Exercise aim -> Read through the records below and copy each line that uses the word "kettle".

Stored data entries
^^^^^^^^^^^^^^^^

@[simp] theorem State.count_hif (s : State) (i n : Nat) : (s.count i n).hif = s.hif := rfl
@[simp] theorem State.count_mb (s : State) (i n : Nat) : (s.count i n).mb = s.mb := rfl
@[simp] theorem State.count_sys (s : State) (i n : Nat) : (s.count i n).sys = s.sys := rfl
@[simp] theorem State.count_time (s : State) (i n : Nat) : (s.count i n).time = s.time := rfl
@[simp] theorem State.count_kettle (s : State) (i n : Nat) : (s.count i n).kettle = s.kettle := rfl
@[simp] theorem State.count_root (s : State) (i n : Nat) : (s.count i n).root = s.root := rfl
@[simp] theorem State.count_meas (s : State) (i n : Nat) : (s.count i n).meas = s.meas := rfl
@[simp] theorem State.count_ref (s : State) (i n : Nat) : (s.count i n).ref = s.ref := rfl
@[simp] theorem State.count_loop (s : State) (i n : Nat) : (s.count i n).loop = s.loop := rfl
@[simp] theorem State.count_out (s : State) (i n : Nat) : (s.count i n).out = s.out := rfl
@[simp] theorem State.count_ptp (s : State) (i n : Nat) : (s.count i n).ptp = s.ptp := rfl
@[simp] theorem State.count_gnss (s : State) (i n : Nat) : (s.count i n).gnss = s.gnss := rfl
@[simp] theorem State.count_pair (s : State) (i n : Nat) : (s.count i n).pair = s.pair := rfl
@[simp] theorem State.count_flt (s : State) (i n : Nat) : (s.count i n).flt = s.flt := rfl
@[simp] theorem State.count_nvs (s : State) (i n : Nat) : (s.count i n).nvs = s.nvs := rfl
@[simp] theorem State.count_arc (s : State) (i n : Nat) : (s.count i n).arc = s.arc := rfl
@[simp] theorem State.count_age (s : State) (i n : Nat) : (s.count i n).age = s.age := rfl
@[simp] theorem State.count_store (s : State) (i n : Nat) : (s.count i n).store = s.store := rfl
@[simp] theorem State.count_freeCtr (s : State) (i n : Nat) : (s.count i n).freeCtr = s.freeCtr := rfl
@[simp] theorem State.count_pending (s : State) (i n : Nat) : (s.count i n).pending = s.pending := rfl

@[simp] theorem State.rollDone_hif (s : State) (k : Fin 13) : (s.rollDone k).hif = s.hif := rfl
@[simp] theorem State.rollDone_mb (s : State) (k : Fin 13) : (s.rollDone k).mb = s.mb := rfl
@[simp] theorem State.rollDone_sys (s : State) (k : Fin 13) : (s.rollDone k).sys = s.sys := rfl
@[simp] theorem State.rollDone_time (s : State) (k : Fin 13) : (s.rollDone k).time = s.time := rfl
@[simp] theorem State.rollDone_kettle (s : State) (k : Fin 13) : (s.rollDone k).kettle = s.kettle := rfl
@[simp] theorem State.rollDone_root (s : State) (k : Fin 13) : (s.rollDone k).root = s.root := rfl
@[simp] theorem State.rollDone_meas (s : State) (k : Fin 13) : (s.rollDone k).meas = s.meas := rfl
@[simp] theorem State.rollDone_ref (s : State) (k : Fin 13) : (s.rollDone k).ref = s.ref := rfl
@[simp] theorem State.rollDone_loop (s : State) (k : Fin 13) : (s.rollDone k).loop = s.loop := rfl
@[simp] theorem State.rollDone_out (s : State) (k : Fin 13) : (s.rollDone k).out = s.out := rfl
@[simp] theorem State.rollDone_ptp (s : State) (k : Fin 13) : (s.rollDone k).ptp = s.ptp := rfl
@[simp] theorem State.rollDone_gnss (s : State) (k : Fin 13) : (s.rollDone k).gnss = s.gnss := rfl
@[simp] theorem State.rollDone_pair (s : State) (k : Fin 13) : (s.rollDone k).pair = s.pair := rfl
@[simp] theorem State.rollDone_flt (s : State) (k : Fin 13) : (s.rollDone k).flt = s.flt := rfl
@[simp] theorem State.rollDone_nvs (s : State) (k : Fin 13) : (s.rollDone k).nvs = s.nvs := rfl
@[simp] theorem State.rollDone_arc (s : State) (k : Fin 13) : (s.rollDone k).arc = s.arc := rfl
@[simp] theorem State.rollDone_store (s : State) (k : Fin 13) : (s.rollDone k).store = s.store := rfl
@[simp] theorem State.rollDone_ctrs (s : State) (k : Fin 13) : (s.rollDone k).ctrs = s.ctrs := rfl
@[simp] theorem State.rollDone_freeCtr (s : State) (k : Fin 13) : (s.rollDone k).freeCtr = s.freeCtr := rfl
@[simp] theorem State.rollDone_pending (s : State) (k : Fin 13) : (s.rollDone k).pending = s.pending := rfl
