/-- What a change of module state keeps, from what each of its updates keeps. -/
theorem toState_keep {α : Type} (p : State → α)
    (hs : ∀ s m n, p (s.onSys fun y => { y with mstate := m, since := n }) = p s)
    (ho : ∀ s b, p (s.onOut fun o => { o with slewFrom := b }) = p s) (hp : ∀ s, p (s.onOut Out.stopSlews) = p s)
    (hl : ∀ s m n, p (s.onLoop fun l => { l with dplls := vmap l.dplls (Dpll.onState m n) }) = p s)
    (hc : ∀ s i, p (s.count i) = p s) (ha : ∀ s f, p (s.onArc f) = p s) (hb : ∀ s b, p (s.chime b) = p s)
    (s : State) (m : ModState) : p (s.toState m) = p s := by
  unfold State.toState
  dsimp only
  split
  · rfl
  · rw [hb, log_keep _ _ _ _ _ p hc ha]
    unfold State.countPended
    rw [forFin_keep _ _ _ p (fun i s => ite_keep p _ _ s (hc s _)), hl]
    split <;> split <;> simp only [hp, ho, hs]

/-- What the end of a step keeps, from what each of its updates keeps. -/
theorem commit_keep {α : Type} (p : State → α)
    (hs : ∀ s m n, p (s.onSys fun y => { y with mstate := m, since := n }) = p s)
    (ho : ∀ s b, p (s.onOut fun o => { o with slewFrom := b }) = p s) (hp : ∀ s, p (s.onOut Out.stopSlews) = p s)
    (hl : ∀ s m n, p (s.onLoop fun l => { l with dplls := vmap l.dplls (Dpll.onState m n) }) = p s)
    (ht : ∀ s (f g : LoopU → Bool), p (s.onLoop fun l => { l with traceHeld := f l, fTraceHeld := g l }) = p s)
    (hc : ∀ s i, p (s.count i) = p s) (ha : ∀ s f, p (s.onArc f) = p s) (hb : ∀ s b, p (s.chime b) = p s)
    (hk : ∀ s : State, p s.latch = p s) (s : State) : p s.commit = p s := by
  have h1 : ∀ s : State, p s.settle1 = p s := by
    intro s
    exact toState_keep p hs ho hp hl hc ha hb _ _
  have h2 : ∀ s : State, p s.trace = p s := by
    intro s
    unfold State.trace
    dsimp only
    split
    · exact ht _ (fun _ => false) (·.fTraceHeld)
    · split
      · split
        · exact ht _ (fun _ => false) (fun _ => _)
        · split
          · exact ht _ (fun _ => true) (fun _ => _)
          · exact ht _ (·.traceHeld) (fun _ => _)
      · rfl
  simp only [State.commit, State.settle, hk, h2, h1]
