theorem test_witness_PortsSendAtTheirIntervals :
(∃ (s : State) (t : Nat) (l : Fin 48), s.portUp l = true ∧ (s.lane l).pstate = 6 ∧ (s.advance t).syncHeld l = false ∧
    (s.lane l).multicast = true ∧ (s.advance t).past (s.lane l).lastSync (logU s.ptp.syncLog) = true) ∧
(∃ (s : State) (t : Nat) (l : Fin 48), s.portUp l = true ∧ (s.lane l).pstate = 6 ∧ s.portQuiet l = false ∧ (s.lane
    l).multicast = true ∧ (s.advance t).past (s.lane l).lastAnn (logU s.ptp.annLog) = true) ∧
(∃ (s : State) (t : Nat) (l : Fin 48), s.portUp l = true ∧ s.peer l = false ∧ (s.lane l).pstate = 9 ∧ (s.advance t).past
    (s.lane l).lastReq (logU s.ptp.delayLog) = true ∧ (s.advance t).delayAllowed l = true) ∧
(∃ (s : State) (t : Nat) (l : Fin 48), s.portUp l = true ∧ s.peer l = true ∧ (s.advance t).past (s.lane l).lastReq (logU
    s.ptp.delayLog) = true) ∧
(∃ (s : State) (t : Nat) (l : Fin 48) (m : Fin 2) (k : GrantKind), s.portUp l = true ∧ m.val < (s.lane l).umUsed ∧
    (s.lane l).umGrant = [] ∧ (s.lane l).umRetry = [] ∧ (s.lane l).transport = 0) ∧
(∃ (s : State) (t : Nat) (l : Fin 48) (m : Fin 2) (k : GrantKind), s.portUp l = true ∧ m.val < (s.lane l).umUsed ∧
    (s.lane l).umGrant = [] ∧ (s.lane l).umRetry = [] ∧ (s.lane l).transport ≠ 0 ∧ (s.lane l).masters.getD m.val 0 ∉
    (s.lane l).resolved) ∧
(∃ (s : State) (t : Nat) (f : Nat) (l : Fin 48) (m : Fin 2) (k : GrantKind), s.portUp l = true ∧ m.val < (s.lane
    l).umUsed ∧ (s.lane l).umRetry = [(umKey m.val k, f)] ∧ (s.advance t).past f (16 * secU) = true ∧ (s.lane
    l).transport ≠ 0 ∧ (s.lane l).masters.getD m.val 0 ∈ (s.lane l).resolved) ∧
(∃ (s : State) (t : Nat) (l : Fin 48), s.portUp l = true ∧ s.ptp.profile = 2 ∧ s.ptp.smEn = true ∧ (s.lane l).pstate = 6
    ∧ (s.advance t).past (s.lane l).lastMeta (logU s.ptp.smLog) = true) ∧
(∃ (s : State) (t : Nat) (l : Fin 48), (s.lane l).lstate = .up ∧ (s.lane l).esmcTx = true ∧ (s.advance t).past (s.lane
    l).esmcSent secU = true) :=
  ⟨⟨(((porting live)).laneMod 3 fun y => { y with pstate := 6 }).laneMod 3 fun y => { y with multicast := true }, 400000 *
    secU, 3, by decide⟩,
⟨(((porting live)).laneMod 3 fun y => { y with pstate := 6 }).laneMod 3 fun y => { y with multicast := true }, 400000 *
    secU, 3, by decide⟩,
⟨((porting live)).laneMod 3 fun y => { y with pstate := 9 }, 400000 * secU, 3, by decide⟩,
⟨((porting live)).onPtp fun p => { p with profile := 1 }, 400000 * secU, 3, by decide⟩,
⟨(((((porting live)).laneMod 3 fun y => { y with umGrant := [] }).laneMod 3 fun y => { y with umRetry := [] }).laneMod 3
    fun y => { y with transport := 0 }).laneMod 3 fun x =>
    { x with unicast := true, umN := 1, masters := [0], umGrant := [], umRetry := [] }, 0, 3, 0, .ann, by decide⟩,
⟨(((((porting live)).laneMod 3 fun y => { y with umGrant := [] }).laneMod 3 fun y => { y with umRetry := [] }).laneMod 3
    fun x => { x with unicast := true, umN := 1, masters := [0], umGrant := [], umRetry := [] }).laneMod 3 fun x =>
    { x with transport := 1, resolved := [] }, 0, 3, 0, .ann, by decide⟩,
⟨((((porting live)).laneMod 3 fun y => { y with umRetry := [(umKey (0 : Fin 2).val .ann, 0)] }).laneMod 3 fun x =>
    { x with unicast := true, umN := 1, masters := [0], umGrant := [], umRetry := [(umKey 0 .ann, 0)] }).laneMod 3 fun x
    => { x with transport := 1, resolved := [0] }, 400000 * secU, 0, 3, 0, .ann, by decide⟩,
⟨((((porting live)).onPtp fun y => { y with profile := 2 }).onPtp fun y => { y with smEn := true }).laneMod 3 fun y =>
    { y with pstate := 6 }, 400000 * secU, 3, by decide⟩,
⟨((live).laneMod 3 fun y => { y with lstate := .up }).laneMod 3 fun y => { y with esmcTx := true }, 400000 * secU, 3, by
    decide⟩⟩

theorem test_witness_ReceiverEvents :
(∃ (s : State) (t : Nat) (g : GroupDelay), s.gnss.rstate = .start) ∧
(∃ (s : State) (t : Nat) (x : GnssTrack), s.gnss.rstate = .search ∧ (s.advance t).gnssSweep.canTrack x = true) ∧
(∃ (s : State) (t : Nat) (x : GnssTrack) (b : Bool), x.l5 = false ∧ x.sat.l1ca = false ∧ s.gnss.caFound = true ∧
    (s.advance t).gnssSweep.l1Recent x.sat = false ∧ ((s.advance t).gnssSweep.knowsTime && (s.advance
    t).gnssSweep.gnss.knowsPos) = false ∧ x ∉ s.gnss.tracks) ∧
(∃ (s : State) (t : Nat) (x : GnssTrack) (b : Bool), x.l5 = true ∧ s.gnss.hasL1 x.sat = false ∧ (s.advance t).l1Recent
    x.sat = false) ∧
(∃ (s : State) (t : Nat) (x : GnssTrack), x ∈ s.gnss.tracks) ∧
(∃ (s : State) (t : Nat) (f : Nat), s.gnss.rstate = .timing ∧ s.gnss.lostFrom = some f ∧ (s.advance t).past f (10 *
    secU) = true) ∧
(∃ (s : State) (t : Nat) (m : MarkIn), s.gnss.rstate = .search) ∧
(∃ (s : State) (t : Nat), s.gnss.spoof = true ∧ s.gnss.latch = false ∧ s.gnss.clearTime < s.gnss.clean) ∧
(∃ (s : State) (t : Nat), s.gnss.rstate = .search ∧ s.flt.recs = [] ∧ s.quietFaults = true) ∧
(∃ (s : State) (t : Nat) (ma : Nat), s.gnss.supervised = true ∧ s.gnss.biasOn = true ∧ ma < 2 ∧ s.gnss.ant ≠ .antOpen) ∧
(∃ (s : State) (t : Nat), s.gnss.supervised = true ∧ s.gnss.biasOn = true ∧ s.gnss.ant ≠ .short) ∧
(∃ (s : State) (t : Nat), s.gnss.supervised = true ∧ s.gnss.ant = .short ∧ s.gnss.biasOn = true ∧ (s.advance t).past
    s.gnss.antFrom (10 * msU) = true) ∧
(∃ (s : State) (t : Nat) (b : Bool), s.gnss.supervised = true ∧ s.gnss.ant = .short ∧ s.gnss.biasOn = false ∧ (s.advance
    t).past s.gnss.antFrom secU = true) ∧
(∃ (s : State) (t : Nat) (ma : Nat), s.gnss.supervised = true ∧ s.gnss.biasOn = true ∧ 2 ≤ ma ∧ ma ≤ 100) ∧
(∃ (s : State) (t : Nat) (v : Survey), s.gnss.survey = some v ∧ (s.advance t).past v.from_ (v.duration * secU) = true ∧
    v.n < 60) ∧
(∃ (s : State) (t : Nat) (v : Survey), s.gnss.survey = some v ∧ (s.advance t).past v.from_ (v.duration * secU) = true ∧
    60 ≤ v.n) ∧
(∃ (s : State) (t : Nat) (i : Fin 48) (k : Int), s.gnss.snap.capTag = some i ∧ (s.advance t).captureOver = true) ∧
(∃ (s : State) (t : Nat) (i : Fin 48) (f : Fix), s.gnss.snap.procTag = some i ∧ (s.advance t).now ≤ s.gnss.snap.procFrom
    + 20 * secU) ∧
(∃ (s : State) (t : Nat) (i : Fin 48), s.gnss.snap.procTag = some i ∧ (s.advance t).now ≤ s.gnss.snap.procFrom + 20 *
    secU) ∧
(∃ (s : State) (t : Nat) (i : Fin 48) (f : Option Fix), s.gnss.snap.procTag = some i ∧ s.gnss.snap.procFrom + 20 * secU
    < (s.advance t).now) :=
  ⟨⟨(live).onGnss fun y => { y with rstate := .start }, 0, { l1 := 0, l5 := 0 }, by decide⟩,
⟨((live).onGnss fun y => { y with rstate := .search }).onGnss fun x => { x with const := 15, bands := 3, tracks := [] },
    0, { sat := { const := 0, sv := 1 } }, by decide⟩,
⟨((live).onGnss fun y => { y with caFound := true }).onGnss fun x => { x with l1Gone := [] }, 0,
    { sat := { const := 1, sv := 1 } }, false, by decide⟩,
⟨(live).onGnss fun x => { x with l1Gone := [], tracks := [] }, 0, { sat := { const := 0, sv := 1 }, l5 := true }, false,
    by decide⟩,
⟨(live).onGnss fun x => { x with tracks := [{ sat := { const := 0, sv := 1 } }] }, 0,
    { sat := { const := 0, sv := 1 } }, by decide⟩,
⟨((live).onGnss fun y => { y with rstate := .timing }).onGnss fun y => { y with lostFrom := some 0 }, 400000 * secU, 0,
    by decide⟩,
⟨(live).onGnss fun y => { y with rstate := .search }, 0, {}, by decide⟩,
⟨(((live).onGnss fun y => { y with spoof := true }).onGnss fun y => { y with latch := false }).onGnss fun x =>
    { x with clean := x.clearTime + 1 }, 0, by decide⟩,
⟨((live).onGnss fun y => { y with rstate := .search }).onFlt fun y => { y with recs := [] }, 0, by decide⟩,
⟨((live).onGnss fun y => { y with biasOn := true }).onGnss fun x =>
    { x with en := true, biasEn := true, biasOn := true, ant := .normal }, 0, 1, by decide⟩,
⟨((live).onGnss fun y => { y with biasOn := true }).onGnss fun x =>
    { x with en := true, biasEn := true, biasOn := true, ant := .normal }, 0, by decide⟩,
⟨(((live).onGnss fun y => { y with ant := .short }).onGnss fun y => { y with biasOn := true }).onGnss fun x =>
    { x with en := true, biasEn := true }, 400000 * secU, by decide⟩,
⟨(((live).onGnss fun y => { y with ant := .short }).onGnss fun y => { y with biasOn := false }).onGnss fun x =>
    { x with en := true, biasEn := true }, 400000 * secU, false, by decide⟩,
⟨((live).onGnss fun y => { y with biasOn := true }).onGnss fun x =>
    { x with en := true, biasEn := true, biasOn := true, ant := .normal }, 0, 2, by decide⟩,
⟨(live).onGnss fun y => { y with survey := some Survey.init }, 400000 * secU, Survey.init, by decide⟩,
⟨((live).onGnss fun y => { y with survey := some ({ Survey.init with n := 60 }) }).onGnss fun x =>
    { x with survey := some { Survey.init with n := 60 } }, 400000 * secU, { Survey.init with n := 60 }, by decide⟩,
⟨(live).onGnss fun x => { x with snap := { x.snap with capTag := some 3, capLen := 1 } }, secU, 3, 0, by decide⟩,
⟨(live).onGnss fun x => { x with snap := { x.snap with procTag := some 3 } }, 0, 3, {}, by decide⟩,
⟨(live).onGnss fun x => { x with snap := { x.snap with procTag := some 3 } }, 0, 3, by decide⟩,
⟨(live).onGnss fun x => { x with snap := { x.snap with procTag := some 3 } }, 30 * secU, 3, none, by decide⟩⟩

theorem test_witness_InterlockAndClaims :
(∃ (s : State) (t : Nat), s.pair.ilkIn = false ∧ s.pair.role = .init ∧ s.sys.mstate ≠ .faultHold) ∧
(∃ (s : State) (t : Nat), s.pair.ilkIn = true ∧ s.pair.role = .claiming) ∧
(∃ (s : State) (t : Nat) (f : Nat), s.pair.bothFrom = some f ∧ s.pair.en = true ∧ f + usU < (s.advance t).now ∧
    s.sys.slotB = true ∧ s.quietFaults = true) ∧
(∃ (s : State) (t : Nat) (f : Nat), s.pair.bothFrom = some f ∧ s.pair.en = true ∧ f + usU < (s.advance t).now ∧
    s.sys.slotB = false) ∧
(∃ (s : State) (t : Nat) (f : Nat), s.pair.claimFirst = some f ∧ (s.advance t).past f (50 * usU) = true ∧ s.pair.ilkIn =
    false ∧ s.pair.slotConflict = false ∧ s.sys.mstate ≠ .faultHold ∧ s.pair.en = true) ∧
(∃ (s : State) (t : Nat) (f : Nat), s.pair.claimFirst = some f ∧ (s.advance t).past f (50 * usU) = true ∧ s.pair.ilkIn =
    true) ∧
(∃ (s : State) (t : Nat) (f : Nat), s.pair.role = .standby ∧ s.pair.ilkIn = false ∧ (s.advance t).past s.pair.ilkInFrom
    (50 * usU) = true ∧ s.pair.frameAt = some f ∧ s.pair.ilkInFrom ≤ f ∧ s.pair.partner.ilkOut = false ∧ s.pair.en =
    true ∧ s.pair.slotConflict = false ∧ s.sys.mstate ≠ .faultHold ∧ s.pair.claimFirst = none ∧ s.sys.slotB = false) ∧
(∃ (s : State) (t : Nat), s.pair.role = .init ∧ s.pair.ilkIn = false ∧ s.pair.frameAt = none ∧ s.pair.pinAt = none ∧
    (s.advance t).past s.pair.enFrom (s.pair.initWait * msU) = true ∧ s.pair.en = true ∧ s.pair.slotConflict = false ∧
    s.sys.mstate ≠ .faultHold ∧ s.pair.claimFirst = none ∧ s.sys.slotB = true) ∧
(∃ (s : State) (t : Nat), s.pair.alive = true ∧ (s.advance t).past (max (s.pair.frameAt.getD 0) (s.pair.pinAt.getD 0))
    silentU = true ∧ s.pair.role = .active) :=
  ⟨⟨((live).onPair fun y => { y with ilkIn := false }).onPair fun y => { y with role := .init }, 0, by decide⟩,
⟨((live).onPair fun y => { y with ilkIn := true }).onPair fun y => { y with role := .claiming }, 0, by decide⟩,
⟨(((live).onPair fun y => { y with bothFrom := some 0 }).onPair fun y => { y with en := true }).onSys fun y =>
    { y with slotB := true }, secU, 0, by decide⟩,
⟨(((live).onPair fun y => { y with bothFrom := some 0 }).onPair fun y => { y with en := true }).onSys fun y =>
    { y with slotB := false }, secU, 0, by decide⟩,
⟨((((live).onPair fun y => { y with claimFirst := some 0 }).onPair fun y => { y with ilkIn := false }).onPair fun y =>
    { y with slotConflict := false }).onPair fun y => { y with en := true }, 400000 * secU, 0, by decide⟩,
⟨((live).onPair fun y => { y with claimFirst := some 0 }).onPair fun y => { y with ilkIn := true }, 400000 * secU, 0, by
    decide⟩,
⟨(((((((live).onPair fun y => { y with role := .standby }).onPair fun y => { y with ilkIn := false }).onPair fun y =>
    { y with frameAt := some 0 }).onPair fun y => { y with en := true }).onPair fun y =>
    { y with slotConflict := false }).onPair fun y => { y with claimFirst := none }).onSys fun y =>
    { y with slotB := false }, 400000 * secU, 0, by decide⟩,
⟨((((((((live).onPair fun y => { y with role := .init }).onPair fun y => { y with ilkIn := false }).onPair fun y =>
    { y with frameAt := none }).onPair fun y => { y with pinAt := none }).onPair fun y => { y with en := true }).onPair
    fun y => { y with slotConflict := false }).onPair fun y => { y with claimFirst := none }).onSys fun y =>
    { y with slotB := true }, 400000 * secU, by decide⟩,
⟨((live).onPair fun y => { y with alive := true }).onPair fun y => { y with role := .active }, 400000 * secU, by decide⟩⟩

^^^^^^^^^^^^^^^^

Task solution ->
@[simp] theorem State.count_kettle (s : State) (i n : Nat) : (s.count i n).kettle = s.kettle := rfl
@[simp] theorem State.rollDone_kettle (s : State) (k : Fin 13) : (s.rollDone k).kettle = s.kettle := rfl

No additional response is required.